A company must stop locating the employees

It is forbidden to use employees’ geolocalization systems without union agreements or the permission of the local labor office.

The Italian DPA (Garante) ordered an Italian company to stop processing personal data of its employees collected by means of the installation of GPS systems on some company vehicles. The measure was adopted after the report of some workers that complained about being controlled while they were going to help customers for assistance activities that were regularly planned. The geolocalization systems could reveal some information about the way, the stops and the travelling speed of employees.
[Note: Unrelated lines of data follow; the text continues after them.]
open Sys2Proof Sys2Proof.Machine

/-! ### Encoding -/

/-- Every well-formed instruction is what its own selector decodes to, in its own format (R56 to R72). -/
def Obligations.DecodeOfEncode : Prop :=
  ∀ i : Instr, WellFormed i = true → decode (formatOf i) (encode i) = .ok i

/-- A decoded selector is of the format it was decoded in, is well-formed, and encodes back to the same bits. -/
def Obligations.EncodeOfDecode : Prop :=
  ∀ (f : Format) (w : BitVec 40) (i : Instr), decode f w = .ok i →
    formatOf i = f ∧ encode i = w ∧ WellFormed i = true

/-- Words written out from R56, R57, R61, R62, R64, R16 and R15 decode to what they stand for. -/
def Obligations.WordsDecodeAsWritten : Prop :=
  decode .zlibCmf 0b01111000#40 = .ok (.zhdr 7#4)
    ∧ decode .zlibCmf 0b01110111#40 = .ok (.zhdrBadCm0To7 7#4 7#3)
    ∧ decode .blockHeader 0b001#40 = .ok (.blockStored 1#1)
    ∧ decode .blockHeader 0b100#40 = .ok (.blockDynamic 0#1)
    ∧ decode .blockHeader 0b111#40 = .ok (.blockReserved 1#1)
    ∧ decode .clSymbol 0b01000#40 = .ok (.cl 8#4)
    ∧ decode .clSymbol 0b10010#40 = .ok .cl18
    ∧ decode .litlenSymbol 0b010101010#40 = .ok (.lit 0xAA#8)
    ∧ decode .litlenSymbol 0b100000000#40 = .ok .eob
    ∧ decode .litlenSymbol 0b100011101#40 = .ok .len285
    ∧ decode .distSymbol 0b11101#40 = .ok .dist29
    ∧ decode .distSymbol 0b11111#40 = .ok (.distInvalid30To31 1#1)
    ∧ decode .filterType 0b00000100#40 = .ok .ftPaeth
    ∧ decode .filterType 0b11111111#40 = .ok (.ftInvalid80ToFF 127#7)
    ∧ decode .ctrlWrite 0b101#40 = .ok (.start 1#1 0#29)
    ∧ decode .ctrlWrite 0b011#40 = .ok (.softReset 1#1 0#1 0#29)
    ∧ decode .regRead 0x04#40 = .ok .readStatus
    ∧ decode .regWrite 0xDEADBEEF0C#40 = .ok (.writeIhdrHeight 0xDEADBEEF#32)
    ∧ decode .pngChunkType 0x49444154#40 = .ok .chunkIdat
    ∧ decode .pngChunkType 0x49454E44#40 = .ok (.chunkOther 0x49454E44#32)

/-- Which selectors have an instruction: every one of the format's width, but for the code-length symbols 19 to 31 and the
literal/length symbols 288 to 511, which no table can place (log 25, from R61 and R62), and the register offsets that have no row
(R144, R145). That an offset which is no multiple of 4 has none is log 27, from R46. -/
def Obligations.DecodeTotal : Prop :=
  ∀ (f : Format) (w : BitVec 40), (∃ i, decode f w = .ok i) ↔
    w.toNat < 2 ^ f.width ∧ (f = .clSymbol → w.toNat < 19) ∧ (f = .litlenSymbol → w.toNat < 288)
      ∧ (f = .regRead → w.toNat = 0x04)
      ∧ (f = .regWrite → w.toNat % 256 ∈ [0x08, 0x0C, 0x10, 0x14, 0x18, 0x1C, 0x20, 0x24])

/-! ### A step -/

/-- A step runs the fetched instruction: in each of the ten formats, when the next turn fetches a selector that decodes to
`i`, the step is `exec i` in the state after the fetch (R71, R12). The host's read of a chunk's first 8 bytes is under its duty 3
(log 11). -/
def Obligations.StepRunsFetchedElement : Prop :=
  ∀ (s : State) (i : Instr),
    (engineMoves s → s.st = .zlibHeader → ∀ b t, readByte (tickHost s) = .ok b t →
      decode .zlibCmf (BitVec.ofNat 40 b.toNat) = .ok i → step s = exec i t)
    ∧ (engineMoves s → s.st = .blockHeader → ∀ v t, readBlockHeader (tickHost s) = .ok v t →
      decode .blockHeader (BitVec.ofNat 40 v) = .ok i → step s = exec i t)
    ∧ (s.phase = .clSymbols → s.dyn.nl.toNat ≠ s.dyn.hlit.toNat + s.dyn.hdist.toNat →
      ∀ v t, huffDecode s.clt s = .ok v t →
      decode .clSymbol (BitVec.ofNat 40 v) = .ok i → step s = exec i t)
    ∧ (engineMoves s → s.st = .blockBody → ∀ v t, huffDecode s.ll (tickHost s) = .ok v t →
      decode .litlenSymbol (BitVec.ofNat 40 v) = .ok i → step s = exec i t)
    ∧ (s.phase = .distSymbol → ∀ v t, huffDecode s.dt s = .ok v t →
      decode .distSymbol (BitVec.ofNat 40 v) = .ok i → step s = exec i t)
    ∧ (engineMoves s → s.st = .filter → filterTypeAddress s < memBytes →
      decode .filterType (BitVec.ofNat 40 (s.mem.read (filterTypeAddress s)).toNat) = .ok i →
      step s = exec i (tickHost s))
    ∧ (∀ v, hostWrites s 0x00#8 v → decode .ctrlWrite (v.setWidth 40) = .ok i → step s = exec i (popHost s))
    ∧ (∀ offset v, hostWrites s offset v →
      offset ∈ [0x08#8, 0x0C#8, 0x10#8, 0x14#8, 0x18#8, 0x1C#8, 0x20#8, 0x24#8] →
      decode .regWrite (v ++ offset) = .ok i → step s = exec i (popHost s))
    ∧ (hostReads s 0x04#8 → decode .regRead 0x04#40 = .ok i → step s = exec i (popHost s))
    ∧ (hostMoves s .walkChunk → s.job.phase = .walking → ∀ len tag : Word,
      s.mem.readBe32 (s.job.inputBase.toNat + s.job.pos) = len →
      s.mem.readBe32 (s.job.inputBase.toNat + s.job.pos + 4) = tag →
      s.job.pos + 12 + len.toNat ≤ s.job.inputLen → s.job.inputBase.toNat + s.job.inputLen ≤ memBytes →
      mayRead s ⟨s.job.inputBase.toNat + s.job.pos, 8⟩ = true →
      decode .pngChunkType (BitVec.ofNat 40 tag.toNat) = .ok i →
      step s = exec i { s with job := { s.job with chunkLen := len } })

/-- A raise while a selector is fetched is the operation's own: the step enters ERROR (R147, R148). -/
def Obligations.FailedFetchEntersError : Prop :=
  ∀ (s : State) (e : ErrorCode) (t : State),
    (engineMoves s → s.st = .zlibHeader → readByte (tickHost s) = .raise e t → step s = .next (enterError e t))
    ∧ (engineMoves s → s.st = .blockHeader → readBlockHeader (tickHost s) = .raise e t → step s = .next (enterError e t))
    ∧ (s.phase = .clSymbols → s.dyn.nl.toNat ≠ s.dyn.hlit.toNat + s.dyn.hdist.toNat →
      huffDecode s.clt s = .raise e t → step s = .next (enterError e t))
    ∧ (engineMoves s → s.st = .blockBody → huffDecode s.ll (tickHost s) = .raise e t → step s = .next (enterError e t))
    ∧ (s.phase = .distSymbol → huffDecode s.dt s = .raise e t → step s = .next (enterError e t))

/-! ### The whole machine -/

/-- The invariant holds right after reset. -/
def Obligations.InvHoldsAtReset : Prop := Inv State.reset

/-- Every step keeps the invariant. -/
def Obligations.StepKeepsInv : Prop :=
  ∀ s t : State, Inv s → step s = .next t → Inv t

/-- A decode that has passed its configuration check never stops: every step of the engine answers a next state (R162: "The
engine therefore never hangs"). -/
def Obligations.EngineNeverStops : Prop :=
  ∀ s : State, Inv s → s.decoding = true → (s.phase = .boundary → engineMoves s) → ∃ t, step s = .next t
The IDPA found that, according to the Workers Statute (Law No. 300/70), it is possible to install employee localization systems only on the basis of an ad hoc union agreement or permission of the local labor office. The investigation revealed that none of these conditions was met.

As a consequence, the Garante stopped any further processing of employee data collected by localization systems. If in the future, the local labor office will authorize the installation of GPS systems, and the company will have to inform the Garante about the processing of the data and indicate the people charged with these activities authorized to access the information.

 

Main risks and guarantees for consumers

It is allowed to enter a debt position in the Banking Information System (SIC), the databases with all the information about people’s credit rating that once were called private “risk centrals,” only after informing the consumer asking for financing. All the data registered in the SIC must be continually checked and updated.

The Italian DPA (Garante) confirmed it, while asking for the cancellation of some data registered in a SIC about a person asking for financing. This person, asking for a mortgage loan, knew that he was included in this database, without his knowledge and consent, as a “bad-payer” for an old funding he received.

During the investigation, the finance company claimed that the registration of this person depends on the fact that he paid 35 of 36 installments specified in the repayment plan. The payee, on the other side, proved that he paid all the installments that were planned, but one was not registered by the financing company.

It was also proved that, even though the loan was paid off in February 2003, the registration of this information was made only in July 2008 and that, in this period, no one thought to inform the customer about the delay of the payments or to forewarn him about the registration of his name in the SIC.

Explaining the decision to order the cancellation of these data from the SIC, the IDPA noted that the code of conduct dealing with information systems establishes that, for delayed payments, the consumer must be always informed before the upcoming registration in the SIC or “risk centrals” and that these databases must contain only exact and updated personal information.